Note: Excel also provides COVARIANCE.P (population) function for population covariance. Use COVARIANCE.S when working with a sample from a larger population, and COVARIANCE.P when working with the entire population.

Table of contents

• Example #1 - Positive Sample Covariance
• Example #2 - Negative Sample Covariance
• Example #3 - Zero Sample Covariance
• When to use COVARIANCE.S
• COVARIANCE.S vs COVARIANCE.P

Example #1 - Positive Sample Covariance

In this example, we'll examine the relationship between temperature (°F) and ice cream sales ($) from a sample of 5 days. As temperature increases, ice cream sales tend to increase as well, demonstrating positive covariance.

=COVARIANCE.S(B5:B9,C5:C9) // returns positive sample covariance

The positive result indicates that temperature and ice cream sales have a positive relationship in this sample. As one increases, the other increases too.

Example #2 - Negative Sample Covariance

Here we examine the relationship between a car's mileage and its resale price from a sample of vehicles. As mileage increases, the car's value typically decreases, showing negative covariance.

=COVARIANCE.S(B5:B9,C5:C9) // returns negative sample covariance

The negative result confirms that mileage and car price have an inverse relationship in this sample. As one increases, the other decreases.

Example #3 - Zero Sample Covariance

This example illustrates two variables with no linear relationship: daily temperature and the result of a dice roll from a 10-day sample. These variables are completely independent of each other.

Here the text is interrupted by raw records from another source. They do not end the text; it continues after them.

-- ==== Sys2Proof/Machine/NetOps.lean ====
section
/-! DEFINITION. Ethernet frames in and out with MACsec (R198 to R201), IGMP state and reports (R213), the validity of flows (R202,
R203) and which flows are joined (R212). -/

namespace Sys2Proof.Machine

/-- MODE and VID of ETH_CFG. -/
def State.ethMode (s : State) (e : Nat) : Nat := if s.variant.ethN ≤ e then 0 else wfld (s.rws (Reg.ethCfg e)) 31 30
def State.ethVid (s : State) (e : Nat) : Nat := wfld (s.rws (Reg.ethCfg e)) 11 0

/-- Whether a sub-port exists in its port's mode (Table 7.1). -/
def State.subOn (s : State) (i : Nat) : Bool :=
  let m := s.ethMode (i / 2)
  m == 2 || (m == 1 && i % 2 == 0)

/-- Line rate of a sub-port in bit/s (Table 7.1). -/
def State.subRate (s : State) (i : Nat) : Nat := if s.ethMode (i / 2) == 1 then 200 * giga else 100 * giga

/-- MAC address of a port and IPv4 address of a sub-port. -/
def State.mac (s : State) (e : Nat) : List Byte :=
  beBytes 2 (wfld (s.rws (Reg.ethMacHi e)) 15 0) ++ beBytes 4 (s.rws (Reg.ethMacLo e)).toNat
def State.ip (s : State) (i : Nat) : Nat := (s.rws (Reg.ethIp (i / 2) (i % 2))).toNat

/-- Multicast addresses. -/
def isMcast (a : Nat) : Bool := 0xE0000100 ≤ a && a ≤ 0xEFFFFFFF
def mcastMac (a : Nat) : List Byte := [0x01, 0x00, 0x5E] ++ beBytes 3 (a % 2 ^ 23)

/-- The IPv4 checksum of a byte string. -/
def sum16 : List Byte → Nat
  | [] => 0
  | [a] => a.toNat * 256
  | a :: b :: r => a.toNat * 256 + b.toNat + sum16 r
def fold16 (n : Nat) : Nat := let n := n % 65536 + n / 65536; let n := n % 65536 + n / 65536; n % 65536 + n / 65536
def inetSum (bs : List Byte) : Nat := 65535 - fold16 (sum16 bs)

/-- The SecTAG of a sent frame: confidentiality with the SCI, association 0, and the low half of the packet number. -/
def secTag (sci : List Byte) (pn len : Nat) : List Byte :=
  [0x88, 0xE5, 0x2C, byte (if len < 48 then len else 0)] ++ beBytes 4 (pn % 2 ^ 32) ++ sci

/-- The initialisation vector of GCM-AES-XPN: SSCI and packet number, with the salt. -/
def xpnIv (ssci salt : List Byte) (pn : Nat) : List Byte := (ssci ++ beBytes 8 pn).zipWith (· ^^^ ·) salt

/-- A frame with its FCS, short frames padded to 64 bytes. -/
def withFcs (bs : List Byte) : List Byte :=
  let b := padTo 60 bs
  b ++ leBytes 4 (crc32 b).toNat

/-- A frame sent on a sub-port: destination, EtherType and content (R199, R201, R365). -/
def State.ethSend (s : State) (i : Nat) (da : List Byte) (etype : Nat) (body : List Byte) : State :=
  let e := i / 2
  if !(s.subOn i) || !(s.sub i).up then s else
  let addr := da ++ s.mac e
  let vid := s.ethVid e
  let inner := (if vid == 0 then [] else [0x81, 0x00] ++ beBytes 2 vid) ++ beBytes 2 etype ++ body
  if !(s.macsecOn e) then s.send (.eth i (withFcs (addr ++ inner)))
  else match (s.sec.mac e).recd with
    | none => s
    | some r =>
      match s.pnTake e with
      | none => s.bump (Reg.macsecDiscards e)
      | some (pn, s') =>
        let tag := secTag (slice r 8 8) pn inner.length
        let (c, icv) := gcmSeal (s.sec.mac e).txSak (xpnIv (slice r 16 4) (slice r 20 12) pn) (addr ++ tag) inner
        s'.send (.eth i (withFcs (addr ++ tag ++ c ++ icv)))

/-- An IPv4 packet with a header checksum. -/
def ipv4 (tos ttl proto src dst : Nat) (opts body : List Byte) : List Byte :=
  let h := fun (ck : Nat) => [byte (0x45 + opts.length / 4), byte tos] ++ beBytes 2 (20 + opts.length + body.length)
    ++ [0, 0, 0x40, 0, byte ttl, byte proto] ++ beBytes 2 ck ++ beBytes 4 src ++ beBytes 4 dst ++ opts
  h (inetSum (h 0)) ++ body

/-- A UDP datagram over IPv4. -/
def udp4 (tos ttl src dst sport dport : Nat) (body : List Byte) : List Byte :=
  let u := fun (ck : Nat) => beBytes 2 sport ++ beBytes 2 dport ++ beBytes 2 (8 + body.length) ++ beBytes 2 ck ++ body
  let p := beBytes 4 src ++ beBytes 4 dst ++ [0, 17] ++ beBytes 2 (8 + body.length)
  let ck := inetSum (p ++ u 0)
  ipv4 tos ttl 17 src dst [] (u (if ck == 0 then 65535 else ck))

/-- A multicast UDP datagram sent on a sub-port. -/
def State.udpSend (s : State) (i tos ttl dst sport dport : Nat) (body : List Byte) : State :=
  s.ethSend i (mcastMac dst) 0x0800 (udp4 tos ttl (s.ip i) dst sport dport body)

/-- An IGMPv3 report of some records to 224.0.0.22, with TTL 1 and Router Alert (R213). -/
def State.igmpReport (s : State) (i : Nat) (rs : List GroupRec) : State :=
  if rs.isEmpty then s else
  let recs := (rs.map fun r => [byte r.kind, 0] ++ beBytes 2 r.srcs.length ++ beBytes 4 r.group ++ (r.srcs.map (beBytes 4)).flatten).flatten
  let m := fun (ck : Nat) => [0x22, 0] ++ beBytes 2 ck ++ [0, 0] ++ beBytes 2 rs.length ++ recs
  s.ethSend i (mcastMac 0xE0000016) 0x0800 (ipv4 0xC0 1 2 (s.ip i) 0xE0000016 [0x94, 0x04, 0, 0] (m (inetSum (m 0))))

/-- A flow's record. -/
def State.flowRec? (s : State) (f : Nat) : Option FlowRec := (recOf? s.cfg.flows f).map fun r => FlowRec.parse r.words

/-- Sub-port, destination, source and UDP port of a flow's path. -/
def FlowRec.sub (r : FlowRec) (sec : Bool) : Nat := if sec then 2 * r.secPort + r.secSub else 2 * r.priPort + r.priSub
def FlowRec.dst (r : FlowRec) (sec : Bool) : Nat := if sec then r.secDst else r.priDst
def FlowRec.src (r : FlowRec) (sec : Bool) : Nat := if sec then r.secSrc else r.priSrc
def FlowRec.udp (r : FlowRec) (sec : Bool) : Nat := if sec then r.secUdp else r.priUdp
/-- The paths a flow uses. -/
def FlowRec.paths (r : FlowRec) : List Bool := if r.dual then [false, true] else [false]

/-- Declared payload of a flow on one path, times RATE_D (R203). -/
def FlowRec.load (r : FlowRec) : Nat := r.w * r.h * bitsPerPx r.fmt * r.rateN

/-- Fields of Table 7.2 outside their range. -/
def FlowRec.outOfRange (r : FlowRec) : Bool :=
  r.h < 1 || 8192 < r.h || r.w < 1 || 16384 < r.w || r.bufs < 3 || 10 < r.bufs || r.pt < 96 || 127 < r.pt
  || 1 < r.prim || 1 < r.range || 4 < r.fmt || r.rateN < r.rateD || 240 * r.rateD < r.rateN
  || (r.tcs == 1 && (r.pqRef < 1 || 10000 < r.pqRef)) || 200 < r.maxPd || 3 < r.secPort || 3 < r.priPort

/-- The lowest code of Table 7.3 that applies to a flow, given the records of the valid flows of lower number; 0 if valid. -/
def State.flowCode (s : State) (r : FlowRec) (before : List FlowRec) : Nat :=
  let ps := r.paths
  let tooMany := fun (p : Bool) =>
    let i := r.sub p
    -- the sum over flows of different RATE_D, brought over 1000 × 1001
    let sum := ((r :: before).map fun q =>
      (q.paths.filter fun k => q.sub k == i).length * q.load * (1000 * 1001 / q.rateD)).foldl (· + ·) 0
    95 * s.subRate i * (1000 * 1001) < 100 * sum
  if ps.any fun p => 8 ≤ r.sub p || !(s.subOn (r.sub p)) then 1
  else if r.badRes || 2 ≤ r.join || r.outOfRange then 2
  else if (r.fmt == 4) != (r.tcs == 3) || (is422 r.fmt && r.w % 2 == 1) then 3
  else if ps.any fun p => !(isMcast (r.dst p)) && r.dst p != s.ip (r.sub p) then 4
  else if ps.any fun p => before.any fun q => q.paths.any fun k =>
    q.sub k == r.sub p && q.dst k == r.dst p && q.udp k == r.udp p then 5
  else if ps.any tooMany then 6
  else 0

/-- One flow judged; its buffers are those of its record (R202, R209). -/
def State.judgeFlow (s : State × List FlowRec) (f : Nat) : State × List FlowRec :=
  match s.1.flowRec? f with
  | none => s
  | some r =>
    let c := s.1.flowCode r s.2
    let t := s.1.modFlow f fun _ =>
      { Flow.reset with valid := c == 0, code := c, bufs := if c == 0 then List.replicate r.bufs ⟨false, 0, false, [], 0, false⟩ else [] }
    if c == 0 then (t, s.2 ++ [r]) else (t.evtAt (srcFlow f) Ev.flowInvalid [f, c], s.2)

/-- The validity of every flow judged in flow number order (R202). -/
def State.judgeFlows (s : State) : State :=
  if s.variant.net then ((List.range 64).foldl State.judgeFlow (s, [])).1 else s

/-- The events of the ports' settings (R198, R201). -/
def State.judgeEth (s : State) : State :=
  (List.range 4).foldl (fun s e =>
    let s := if s.ethMode e == 3 then s.evtAt (srcSub (2 * e)) Ev.ethModeInvalid [e] else s
    let asked := s.cfg.regs.any fun x => x.1 == Reg.ethCfg e && wbit x.2 29
    if asked && !s.variant.macsec then s.evtAt (srcSub (2 * e)) Ev.ethMacsecAbsent [e] else s) s

/-- Whether a scene uses a flow, in some view. -/
def sceneUsesFlow (ws : List Word) (f : Nat) : Bool :=
  (List.range 8).any fun v => (viewBlock ws v).layers.any fun l => l.kind == 1 && l.id == f

/-- Scenes that hold their sources: the current one, the incoming one of a fade, and those of pending cues, mirrored
ones included (R212, R415). -/
def State.liveScenes (s : State) : List Nat :=
  (if s.sc.shown then [s.sc.cur] else []) ++ (match s.sc.fade with | some x => [x.target] | none => []) ++ s.sc.pend.map (·.scene) ++
  (s.rl.mcues.filter (!·.plan)).map (·.num)

/-- Whether a flow is the warm-up source (R311). -/
def State.warmFlow (s : State) (f : Nat) : Bool := s.cfg.loaded && s.cfg.warmKind == 1 && s.cfg.warmId == f

/-- Whether a flow is to be joined (R212); the warm-up source is joined at SB2 (Table 12.2). -/
def State.flowWanted (s : State) (f : Nat) : Bool :=
  match s.flowRec? f with
  | none => false
  | some r =>
    (s.flow f).valid && (s.warmFlow f || (r.join == 0 && s.sc.shown) ||
      (r.join == 1 && s.liveScenes.any fun n => match s.scene? n with | some ws => sceneUsesFlow ws f | none => false))

/-- What a sub-port wants of one group: nothing, its INCLUDE sources, or EXCLUDE mode (R213). -/
def State.groupWant (s : State) (i g : Nat) : Option (Option (List Nat)) :=
  let srcs := (List.range 64).flatMap fun f =>
    match s.flowRec? f with
    | none => []
    | some r => (r.paths.filter fun p => r.sub p == i && r.dst p == g && isMcast g &&
        (if p then (s.flow f).sec.joined else (s.flow f).pri.joined)).map r.src
  let cue := (s.rws Reg.cueDgGroup).toNat == g && g != 0 && s.cfg.loaded
  if cue || srcs.contains 0 then some none else if srcs.isEmpty then none else some (some (srcs.foldl (fun l x =>
    if l.contains x then l else l ++ [x]) []))

/-- The records that report a group's change (RFC 3376, as R213 has it). -/
def groupChange (g : Nat) (old new : Option (Option (List Nat))) : List GroupRec :=
  match old, new with
  | none, none => []
  | none, some none => [⟨4, g, []⟩]
  | none, some (some l) => [⟨5, g, l⟩]
  | some none, none => [⟨3, g, []⟩]
  | some (some l), none => [⟨6, g, l⟩]
  | some none, some none => []
  | some none, some (some l) => [⟨3, g, l⟩]
  | some (some _), some none => [⟨4, g, []⟩]
  | some (some a), some (some b) =>
    let add := b.filter fun x => !(a.contains x)
    let del := a.filter fun x => !(b.contains x)
    (if add.isEmpty then [] else [⟨5, g, add⟩]) ++ (if del.isEmpty then [] else [⟨6, g, del⟩])

/-- The state of a joined group. -/
def SubPort.group? (p : SubPort) (g : Nat) : Option (Option (List Nat)) := (p.groups.find? (·.1 == g)).map (·.2)

/-- Groups some path or the cue group names on a sub-port. -/
def State.groupsNamed (s : State) (i : Nat) : List Nat :=
  let l := ((List.range 64).flatMap fun f => match s.flowRec? f with
    | none => []
    | some r => (r.paths.filter fun p => r.sub p == i).map r.dst) ++ [(s.rws Reg.cueDgGroup).toNat]
  (l.filter fun g => g != 0).foldl (fun l x => if l.contains x then l else l ++ [x]) []

/-- A sub-port's IGMP state brought to what its paths want; a change is reported at once and once more, with what an earlier
change of another group still owes (R213). -/
def State.syncSub (s : State) (i : Nat) : State :=
  if !(s.subOn i) then s else
  let p := s.sub i
  let gs := s.groupsNamed i
  let recs := gs.flatMap fun g => groupChange g (p.group? g) (s.groupWant i g)
  if recs.isEmpty then s else
  let groups := gs.filterMap fun g => (s.groupWant i g).map fun w => (g, w)
  (s.modSub i fun p => { p with groups := groups, again := (p.again.filter fun r => !(recs.any fun x => x.group == r.group)) ++ recs, repTick := s.ticks }).igmpReport i recs

/-- Every sub-port's IGMP state. -/
def State.syncGroups (s : State) : State := (List.range 8).foldl State.syncSub s

/-- Whether some view holds a content: its latch in composition names it, or a layer of the view waits with it (R55, R56, R209,
R256; that a waiting layer holds it is DEDUCED, log 120). -/
def State.latched (s : State) (p : Content → Bool) : Bool :=
  let has := fun (c : Option Content) => match c with | some c => p c | none => false
  s.sc.views.zipIdx.any fun v =>
    (match v.1.latch with | some l => !l.done && (l.layers ++ l.toLayers).any has | none => false) ||
    (s.tl.plan.enables v.2 && (v.1.layers ++ v.1.out).any fun st => st.kept && has st.content)

/-- The newest buffer completed before a tick (R38, R209). -/
def Flow.doneBefore (w : Flow) (now : Nat) : Option Nat := if w.doneTick == now then w.prior else w.done

/-- Buffers of a flow that are held: by a latch or a waiting layer, as the newest completed frame, as the one before it for a latch of the
same tick, or by a frame in reception (R209). -/
def State.bufHeld (s : State) (f b : Nat) : Bool :=
  let w := s.flow f
  w.done == some b || w.doneBefore s.ticks == some b || w.rx.any (fun x => x.buf == some b) ||
    s.latched fun c => match c with | .flow g k _ => g == f && k == b | _ => false

/-- The use of a flow's buffers brought up to date; a buffer that is free from now on keeps the tick (R209). -/
def State.freeBufs (s : State) (f : Nat) : State :=
  s.modFlow f fun w => { w with bufs := (List.range w.bufs.length).zipWith (fun i b =>
    let u := s.bufHeld f i
    { b with used := u, freed := if b.used && !u then (if w.prior == some i then w.doneTick else s.ticks) else b.freed }) w.bufs }

/-- A flow joined on its paths: its receiver starts afresh (R207, R212). -/
def State.joinFlow (s : State) (f : Nat) : State :=
  match s.flowRec? f with
  | none => s
  | some r => (s.modFlow f fun w =>
    { w with pri := { w.pri with joined := true, last := none, miss := [] }, sec := { w.sec with joined := r.dual, last := none, miss := [] },
             rx := [], ssrc := none, other := 0, newest := none, back := 0, marker := (none, 0), lastTs := none, acct := none, recv := [],
             seen := [], pd := [], unused := none }).freeBufs f

/-- A flow left on its paths (R212); a path that was alive is told to be down when its second has passed (R211). -/
def State.leaveFlow (s : State) (f : Nat) : State :=
  (s.modFlow f fun w =>
    { w with pri := { w.pri with joined := false, last := none, miss := [] }, sec := { w.sec with joined := false, last := none, miss := [] },
             rx := [], acct := none, recv := [], unused := none }).freeBufs f

/-- One flow's joining brought up to date: joined at once when wanted, marked unused when no longer so (R212). -/
def State.joinStep (s : State) (f : Nat) : State :=
  let w := s.flow f
  if s.flowWanted f then
    if w.pri.joined then s.modFlow f fun w => { w with unused := none } else s.joinFlow f
  else if w.pri.joined && w.unused.isNone then s.modFlow f fun w => { w with unused := some s.ticks }
  else s

/-- Every flow's joining brought up to date. -/
def State.joins (s : State) : State :=
  if s.variant.net then ((List.range 64).foldl State.joinStep s).syncGroups else s

end Sys2Proof.Machine
end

=COVARIANCE.S(B5:B14,C5:C14) // returns value close to zero

The result close to zero indicates no meaningful relationship between temperature and dice roll outcomes in this sample.

When to use COVARIANCE.S

Use the COVARIANCE.S function when you need to analyze paired sample data to understand whether a relationship exists between the two variables in the broader population. A positive covariance indicates that the two variables tend to move in the same direction. A negative covariance suggests that the variables move in opposite directions. If the result is near zero, it implies there is little to no linear relationship between the two data sets.

The magnitude of the covariance depends on the units of measurement. As a result, it can be challenging to determine the strength of a relationship between two variables from covariance alone. When you care about the magnitude of change between variables in a sample, COVARIANCE.S might be the appropriate function for your use case. Otherwise, for a standardized comparison, use the correlation function.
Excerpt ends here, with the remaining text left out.